Each line of the data that includes the string "handler" is to be copied out.

------------------------------

-- ==== Sys2Proof/Machine/Span.lean ====
section
/-! DEFINITION. The span (R157 to R181, R325, R326): the issue of span instructions, tokens, the reservation table, tenures and
passes, and the loop walker. -/

namespace Sys2Proof.Machine

/-! ## Copies of a loop walk (R177, R178) -/

/-- The walk's copies as a bulk copy with default modifiers. -/
def Walk.copy (k : Walk) : CopyOp :=
  { op := k.op, wave := k.wave, core := k.core, instr := k.instr, word := k.word, addr := k.addr, hdr := k.hdr, mask := k.mask, src := 0
    dst := 0, desc := k.c, sync := none, levels := none, rows := [], upto := 0, done := [], counted := 0, stopped := false, dead := false }

def State.putWalk (s : State) (k : Walk) : State := { s with walks := replaceBy (fun x => x.op == k.op) k s.walks }

/-- A reservation table has room (R158). -/
def State.freeEntries (s : State) (cl : Nat) : Nat := 32 - (s.cluster cl).span.entries.length

/-- A step whose copies have arrived takes a reservation entry, be it while the pass of the step before runs (R158, R325); the REPLAY
that the walk has waited for is answered with it (R354). -/
def State.postStep (s : State) (k : Walk) : State :=
  let cl := clusterOfCore k.core
  match s.wave? k.wave with
  | none => s
  | some w =>
    if k.posted || k.done.length < 512 || s.freeEntries cl = 0 then s.putWalk k
    else
      let prio := s.effPrio (s.regionOf w)
      let e : SpanEntry := { op := k.op, wave := k.wave, prio := prio, block := some k.block, kind := .step, order := s.fresh,
                             skipped := 0 }
      { ((s.putWalk { k with posted := true }).unwait k.wave k.op).updCluster cl (fun c => { c with span := { c.span with
          entries := c.span.entries ++ [e] } }) with fresh := s.fresh + 1 }

/-- THE DRAIN STATE (R178): the token of the block is with the wave, the flags of the steps completed so far reach FPSTAT, the
flag bound to the SPAN.LOOP stays set, and nothing of step n is folded. A walk whose wave has exited is discarded. -/
def State.stopWalk (s : State) (w : Wave) (k : Walk) (dead : Bool) : State :=
  if w.live = 0 then { s with walks := s.walks.filter (fun x => x.op != k.op) }.putWave (w.complete k.op)
  else
    let w1 := { w.writeBack k.op (fun rf => rf.orFlags k.flags) with spanHeld := w.spanHeld &&& ~~~((1 : BitVec 6) <<< k.block) }
    let t := (s.putWave w1).putWalk { k with
      fetch := k.n, done := [], posted := false, stopped := true, stopping := false, dead := dead, flags := 0 }
    { t with clusters := t.clusters.map (fun c => { c with span := { c.span with
        entries := c.span.entries.filter (fun e => e.op != k.op) } }) }

/-- A unit of a walk's copies does not translate (R178, R343): the walk stops when the step is the one that runs next; until
then, or while the filters are full, the unit waits. -/
def State.walkFault (s : State) (w : Wave) (k : Walk) (want : Want) (x : Nat × Tr) : State :=
  match x.2 with
  | .bad cause level pte =>
    if k.fetch != k.n then s
    else
      let t := s.openFault w k.op x.1 want cause level pte (some (k.vector k.n))
      if t.blocked w.uid k.op then t.stopWalk w k false else s
  | .unbound => s.uncontained w (s.reportOf w 0x24 0x1 k.word k.addr k.hdr)
  | .refused | .ok _ => s

/-- A COPY UNIT OF A WALK (R177, R178). -/
def State.walkUnit (s : State) (rd : State → Nat → Nat → List Byte) (op u : Nat) : State :=
  match s.walks.find? (fun k => k.op == op) with
  | none => s
  | some k =>
    match s.wave? k.wave with
    | none => s
    | some w =>
      if k.stopped || k.levels.isNone || k.total ≤ k.fetch then s
      else if k.done.length = 512 then s.postStep k
      else if 512 ≤ u || k.done.contains u then s
      else
        let c := k.copy
        let at_ := k.unitAt u
        if !s.copyMayRun w c at_.1 at_.2 then s
        else match s.copySource rd w c at_.1 with
          | .error x => s.walkFault w k Want.loopRead x
          | .ok (s1, data, pa) =>
            if s.bad.contains (pa / 64) then (if k.fetch = k.n then s.stopWalk w k true else s)
            else match s1.copyWrite w c at_.2 data with
              | .error _ => s
              | .ok t => (t.updateLines (t.sidePlace w.core) pa data).postStep { k with done := k.done ++ [u] }

/-! ## Issue (R157, R160, R162) -/

/-- The issue of a span instruction: it issues in a hitched cluster too, and its checks are made whatever the guards
(R157, R160). The effect sees an empty set of lanes when no lane qualifies. It reads `regs` and names `dests` besides. -/
def spanIssue (g : Guard) (regs dests : List RegId) (f : State → Issue → LaneMask → Option State) (s : State) : Out State :=
  match s.issue? with
  | none => .fault .noPath
  | some i =>
    match s.gateAny i.w true (g.regs ++ (regs ++ dests)) with
    | .hold => .next s
    | .check => .next (s.checkTrap i)
    | .token => .next (s.tokenTrap i (f s i (qualify i.w.rf g i.p.lanes)))
    | .go =>
      if i.w.rf.spoilt regs (qualify i.w.rf g i.p.lanes) then .next (s.registerCheck i)
      else match f s i (qualify i.w.rf g i.p.lanes) with
        | none => .next s
        | some t => .next t

/-- A scratchpad operand passes its checks (R162). -/
def spanDescOk (size d t rows : Nat) : Bool :=
  d / 2 ^ 60 == 0 && spanBase d % 16 == 0 && spanRow d % 16 == 0 && decide (128 ≤ spanRow d) && spanTile d % 128 == 0
    && decide (spanBase d + t * spanTile d + (rows - 1) * spanRow d + 127 < size)

/-- The 128 logical bytes of a row of a scratchpad operand. -/
def State.spanRowBytes (s : State) (w : Wave) (d t k : Nat) : List Byte :=
  (List.range 128).map (fun x => s.padByte w true (spanOff d t k x))

/-- The bytes of `n` lane registers of a lane. -/
def RegFile.laneRun (rf : RegFile) (r n lane : Nat) : List Byte :=
  (List.range n).flatMap (fun k => toBytes 4 (rf.vreg (r + k) lane).toNat)

/-- The 64 bits of a scalar pair. -/
def RegFile.spair (rf : RegFile) (n : Nat) : Nat := (rf.sreg (n + 1) ++ rf.sreg n : Word64).toNat

/-- A span operation on a block of the wave, issued before `op`, has not ended (R158, R174). A walk that is stopped counts as ended here,
as SPAN_PEND reads it (R178): what the manual leaves open, whether a later operation on its block waits for its remaining steps, the model
answers with no (assumption log 84). -/
def State.blockBusy (s : State) (w : Wave) (m op : Nat) : Bool :=
  w.ops.any (fun o => o.op < op && spanBlock o.instr == some m)
    || w.waybill.any (fun o => o.op < op && !o.started && spanBlock o.instr == some m)
    || s.walks.any (fun k => k.wave == w.uid && k.op < op && !k.stopped && k.block == m)

/-- The token of a block is with the span. -/
def Wave.spanHas (w : Wave) (m : Nat) : Bool := w.spanHeld.getLsbD m

/-- A reservation entry is posted. -/
def State.postEntry (s : State) (w : Wave) (op : Nat) (block : Option Nat) (kind : SpanKind) : State :=
  let e : SpanEntry := { op := op, wave := w.uid, prio := s.effPrio (s.regionOf w), block := block, kind := kind
                         order := op, skipped := 0 }
  s.updCluster (clusterOfCore w.core) (fun c => { c with span := { c.span with entries := c.span.entries ++ [e] } })

/-- A span operation runs on beside the wave: its results are marked, the registers it reads held, its flag bound. -/
def State.issueSpan (s : State) (i : Issue) (a : Access) (reads writes : List RegId) : State :=
  let w1 := { i.w with
    ops := i.w.ops ++ [a]
    marks := if writes.isEmpty then i.w.marks else i.w.marks ++ [Mark.mk s.fresh writes]
    reads := if reads.isEmpty then i.w.reads else i.w.reads ++ [Mark.mk s.fresh reads] }
  { s with fresh := s.fresh + 1 }.retire i (w1.bind s.fresh i.flag)

/-- A span operation of a wave ends: its flags reach FPSTAT in one step, its marks and its flag clear (R169). -/
def State.endSpan (s : State) (wave op : Nat) (fl : BitVec 6) : State :=
  match s.wave? wave with
  | none => s
  | some w =>
    let w1 := w.writeBack op (fun rf => rf.orFlags fl)
    (s.putWave ({ w1 with ops := w1.ops.filter (fun o => o.op != op) }.complete op)).settleOver wave

/-! ## HITCH and UNHITCH (R171) -/

/-- HITCH. -/
def execHitch (g : Guard) (s : State) : Out State :=
  spanIssue g [] [] (fun s i q =>
    let cl := clusterOfCore i.w.core
    if q = 0 || (s.cluster cl).span.owner == some i.w.uid then some (s.retire i i.w)
    else if s.freeEntries cl = 0 then none
    else some ((s.postEntry i.w s.fresh none .hitch).issueSpan i (i.access s (.hitch g) q [] []) [] [])) s

/-- A SIMT word of a cluster waits to issue (R326). -/
def State.simtWaits (s : State) (cl : Nat) : Bool :=
  s.waves.any (fun w => clusterOfCore w.core == cl && w.paths.any (fun p => p.clause.isSome && !p.waiting && !p.halted && !p.dbg))

/-- The cluster unhitches (R171, R326): the UNHITCH that waits for it completes. -/
def State.unhitch (s : State) (cl : Nat) : State :=
  let s1 := s.updCluster cl (fun c => { c with span := { c.span with
    hitched := false, owner := none, passes := 0, pass := [], ending := false
    coolUntil := if s.simtWaits cl then s.tick + 2 else s.tick } })
  let ops := (s1.waves.filter (fun w => clusterOfCore w.core == cl)).flatMap (fun w =>
    (w.ops.filter (fun o => match o.instr with | .unhitch _ => true | _ => false)).map (fun o => (w.uid, o.op)))
  ops.foldl (fun t x => t.endSpan x.1 x.2 0) s1

/-- UNHITCH: the tenure ends once the pass in progress has. -/
def execUnhitch (g : Guard) (s : State) : Out State :=
  spanIssue g [] [] (fun s i q =>
    let cl := clusterOfCore i.w.core
    if q = 0 || (s.cluster cl).span.owner != some i.w.uid then some (s.retire i i.w)
    else
      let t := s.issueSpan i (i.access s (.unhitch g) q [] []) [] []
      some (t.updCluster cl (fun c => { c with span := c.span.disown (fun u => u == i.w.uid) }))) s

/-! ## Tokens: SPAN.ACQ, SPAN.REL, SPAN.REL.ST, SPAN.ZERO (R160, R172, R173) -/

/-- SPAN.ACQ: held until no mark remains on the block; the token passes at issue when a lane qualifies. -/
def execSpanAcq (g : Guard) (d : Fin 192) (s : State) : Out State :=
  spanIssue g [] (vRun d 32) (fun s i q =>
    if i.w.readMarked (vRun d 32) then none
    else if q = 0 then some (s.retire i i.w)
    else
      let w1 := { i.w with
        spanHeld := i.w.spanHeld ||| (1 <<< blockOf d), marks := i.w.marks ++ [Mark.mk s.fresh []] }
      some ({ s with fresh := s.fresh + 1 }.retire i (w1.bind s.fresh i.flag))) s

/-- The token of a block passes back to the wave at issue (R172). -/
def Issue.tokenBack (i : Issue) (m : Nat) : Issue := { i with w := { i.w with spanHeld := i.w.spanHeld &&& ~~~((1 : BitVec 6) <<< m) } }

/-- SPAN.REL. -/
def execSpanRel (g : Guard) (d : Fin 192) (s : State) : Out State :=
  spanIssue g [] [] (fun s i q =>
    if !i.w.spanHas (blockOf d) then some (s.tokenTrap i none)
    else if q = 0 then some (s.retire i i.w)
    else some (s.issueSpan (i.tokenBack (blockOf d)) (i.access s (.spanRel g d) q [] []) [] (vRun d 32))) s

/-- The rows of a postilion's SPAN.REL.ST, which never enters a waybill: each is performed or trapped (R10, R367). -/
def State.postRows (s : State) (i : Issue) (d : Fin 192) (e : Access) : Option State :=
  let a := { e with pieces := e.pieces.map (fun (p : Piece) => { p with x := i.w.rf.laneRun d 32 p.lane }) }
  if s.blockBusy i.w (blockOf d) s.fresh then none
  else match a.instr.memOp with
    | none => none
    | some m => match s.enter i.w a m with
      | .wait => none
      | .stop t => some t
      | .fault va t => some (s.accessFault i.w a.op va (a.storeWant m) t a.word a.addr a.hdr none)
      | .go maps => some ((s.noteMaps i.w maps).issueOp (i.tokenBack (blockOf d)) { a with maps := maps } [] true)

/-- SPAN.REL.ST: a waybill entry is reserved in program order, to be filled once the block is final; a row whose home field names an unbound
virtual die is DIE_BINDING here, at the word (R343, R355). The row pitch counts as an unsigned 32-bit number, which the manual does not say
(assumption log 84). -/
def execSpanRelSt (g : Guard) (d : Fin 192) (a : Fin 48) (b : Src) (shw : Bool) (s : State) : Out State :=
  spanIssue g ((Src.s a).regsRun 2 ++ b.regs) [] (fun s i q =>
    let base := i.w.rf.spair a
    let pitch := (b.read i.w.rf i.c.head.lit 0).toNat
    let bad := base % 128 != 0 || pitch % 128 != 0
    if !i.w.spanHas (blockOf d) then some (s.tokenTrap i (if bad then some (s.illegal i 0x13) else none))
    else if bad then some (s.illegal i 0x13)
    else if q = 0 then some (s.retire i i.w)
    else
      let ps : List Piece := (lanesOf q).reverse.map (fun l =>
        { lane := l, addr := (base + l * pitch) % 2 ^ 64, len := 128, x := [], y := [], got := [], done := false })
      let e := i.access s (.spanRelSt g d a b shw) q ps []
      let want := { Want.store false with shadow := shw }
      if i.w.post.isSome then s.postRows i d e
      else match ps.find? (fun p => s.xlate i.w want p.addr == .unbound) with
      | some p => some (s.accessFault i.w s.fresh p.addr want .unbound i.word i.addr i.c.addr none)
      | none =>
      if 8 ≤ i.w.waybillLoad then none
      else
      let j := i.tokenBack (blockOf d)
      let w1 := { j.w with waybill := j.w.waybill ++ [e], marks := j.w.marks ++ [Mark.mk s.fresh (vRun d 32)] }
      some ({ s with fresh := s.fresh + 1 }.retire j (w1.bind s.fresh i.flag))) s
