-- ==== Sys2Proof/Machine/Launch.lean ====
section
/-! DEFINITION. The command processor: contexts at latching (R340, R341, R364), launch descriptors (R32 to R34), doorbells
(R312, R313), node start (R36, R315), completion (R38), and ENQ, ENQG and DHOPS (R320 to R324). -/

namespace Sys2Proof.Machine

/-! ## Contexts -/

/-- A site is populated (R2). -/
def State.populated (s : State) (site : Nat) : Bool :=
  match s.variant with
  | .kz9 => decide (site < 8)
  | .kz96 => decide (site < 6)

/-- Bound virtual dies of a binding, in order, with their sites. -/
def Ctx.bound (c : Ctx) : List (Nat × Nat) := (List.range 8).filterMap (fun n => (c.site n).map (fun x => (n, x)))

/-- The device rejects the descriptor of a context at latching (R341, R364). -/
def State.ctxRejected (s : State) (id : Nat) : Bool :=
  let a := s.hub.ctxBase + 64 * id
  let c := s.readCtx id
  let root := s.numAt (a + 8) 8
  let ctl := s.numAt a 4
  let sites := c.bound.map (fun x => x.2)
  ctl % 2 = 0 || 8 ≤ ctl || s.numAt (a + 6) 2 != 0 || s.numAt (a + 0x18) 40 != 0 || root / 2 ^ 60 != 10
    || root / 2 ^ 44 % 2 ^ 16 != 0 || (s.homeOf c.root).isNone || s.bad.contains (a / 64)
    || c.bind.any (fun b => b.toNat / 8 % 16 != 0) || sites.any (fun x => !s.populated x) || sites.eraseDups.length != sites.length
    || sites.isEmpty || c.region = 0 || s.regionBad c.region
    || (s.regionChain c.region).any (fun r => s.ctxs.any (fun x => x.id != id && x.region == r))

/-- A context as the command processor uses it: latched, or as its descriptor stands. -/
def State.ctxOf (s : State) (id : Nat) : Ctx := (s.ctx? id).getD (s.readCtx id)

/-- Why a structure of the command processor is not read or not taken: it waits for a page-table change (R350), its home field names an
unbound virtual die (R343), or a REASON of R36. -/
inductive CpNo where
  | wait
  | unbound
  | reason (n : Nat)
  deriving DecidableEq, Repr

/-- A read by the command processor; `code` is its reason where it does not translate or meets an uncorrectable error (R36, R391). -/
def State.cpRead (s : State) (c : Ctx) (va n code : Nat) : Except CpNo (List Byte) :=
  match s.translate c (Want.load false) va with
  | .ok m =>
    if (sectors m.pa n).any (fun x => s.bad.contains x) then .error (.reason code) else .ok (s.bytesAt m.pa n)
  | .refused => .error .wait
  | .unbound => .error .unbound
  | .bad _ _ _ => .error (.reason code)

/-! ## Launch descriptors (R32 to R34) -/

/-- A field of a structure that has been read. -/
def field (b : List Byte) (o n : Nat) : Nat := ofBytes ((b.drop o).take n)

/-- The descriptor that 256 bytes hold (R32). -/
def parseDesc (b : List Byte) : Desc :=
  let dbg := field b 0x2C 4
  { entry := BitVec.ofNat 64 (field b 0 8), handler := BitVec.ofNat 64 (field b 8 8)
    saveBase := BitVec.ofNat 64 (field b 0x10 8), saveStride := field b 0x18 4, region := field b 0x1C 2
    gang := field b 0x1E 1 % 4, fuse := field b 0x1E 1 / 4 % 2 == 1, scratch := field b 0x1F 1 % 16
    waves := (List.range 4).map (fun i => field b (0x20 + i) 1)
    budgets := (List.range 4).map (fun i => field b (0x24 + i) 1)
    trapEn := BitVec.ofNat 5 (field b 0x28 4), dbgAttach := dbg % 2 == 1, breakEntry := dbg / 2 % 2 == 1
    stopScope := dbg / 4 % 4, dbgTag := dbg / 256 % 256, frameBase := BitVec.ofNat 64 (field b 0x30 8)
    framePerLane := field b 0x38 4, roundSeed := BitVec.ofNat 32 (field b 0x3C 4)
    args := (List.range 16).map (fun i => BitVec.ofNat 32 (field b (0xC0 + 4 * i) 4)) }

/-- Role and register budget of each wave of a workgroup, in wave index order (R31). -/
def Desc.roles (d : Desc) : List (Nat × Nat) :=
  (List.range 4).flatMap (fun r => List.replicate (d.waves.getD r 0) (r, 8 * d.budgets.getD r 0))

/-- The bytes of a full save record (R384). -/
def Desc.saveSize (d : Desc) : Nat :=
  256 + d.gangSize * (1024 + d.scratch * 32768 + d.roles.foldl (fun n r => n + (4096 + 128 * r.2)) 0)

/-- Role counts and budgets are as R31 and R34 ask. -/
def Desc.rolesOk (d : Desc) : Bool :=
  let w (i : Nat) := d.waves.getD i 0
  let b (i : Nat) := d.budgets.getD i 0
  (List.range 4).all (fun i => decide (w i ≤ 16) && (if w i = 0 then b i == 0 else decide (1 ≤ b i) && decide (b i ≤ 24)))
    && (if w 0 = 0 then decide (1 ≤ w 1 + w 2 + w 3) && decide (w 1 + w 2 + w 3 ≤ 16) else w 1 + w 2 + w 3 == 0)

/-- The command processor rejects a launch descriptor (R34); `r` is the node's region. -/
def State.descRejected (s : State) (r : Nat) (b : List Byte) : Bool :=
  let d := parseDesc b
  let dbg := field b 0x2C 4
  (b.drop 0x42).take 126 != List.replicate 126 0 || field b 0x1E 1 / 8 != 0 || field b 0x1F 1 / 16 != 0
    || field b 0x28 4 / 32 != 0 || dbg / 16 % 16 != 0 || dbg / 65536 != 0
    || d.entry.toNat % 8 != 0 || d.handler.toNat % 8 != 0 || d.saveBase.toNat % 256 != 0 || d.frameBase.toNat % 256 != 0
    || !d.rolesOk || 8 < d.scratch || d.gang = 3 || d.stopScope = 3
    || d.saveStride % 256 != 0 || d.saveStride < d.saveSize || d.framePerLane % 16 != 0 || 65536 < d.framePerLane
    || (if d.region = 0 then r == 0 else d.region != r && !s.below r d.region) || field b 0x40 2 != 1

/-- A launch descriptor read and checked: REASON 0x04 or 0x05, or the descriptor (R36). -/
def State.readDesc (s : State) (c : Ctx) (r : Nat) (va : Nat) : Except CpNo Desc :=
  if va % 256 != 0 then .error (.reason 0x04)
  else match s.cpRead c va 256 0x04 with
    | .error e => .error e
    | .ok b => if s.descRejected r b then .error (.reason 0x05) else .ok (parseDesc b)

/-- The region of a batch of a node (R39, R360). -/
def Desc.regionIn (d : Desc) (n : Node) : Nat := if d.region = 0 then n.region else d.region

------------------------------

**RESPONSE**
  { entry := BitVec.ofNat 64 (field b 0 8), handler := BitVec.ofNat 64 (field b 8 8)
    || d.entry.toNat % 8 != 0 || d.handler.toNat % 8 != 0 || d.saveBase.toNat % 256 != 0 || d.frameBase.toNat % 256 != 0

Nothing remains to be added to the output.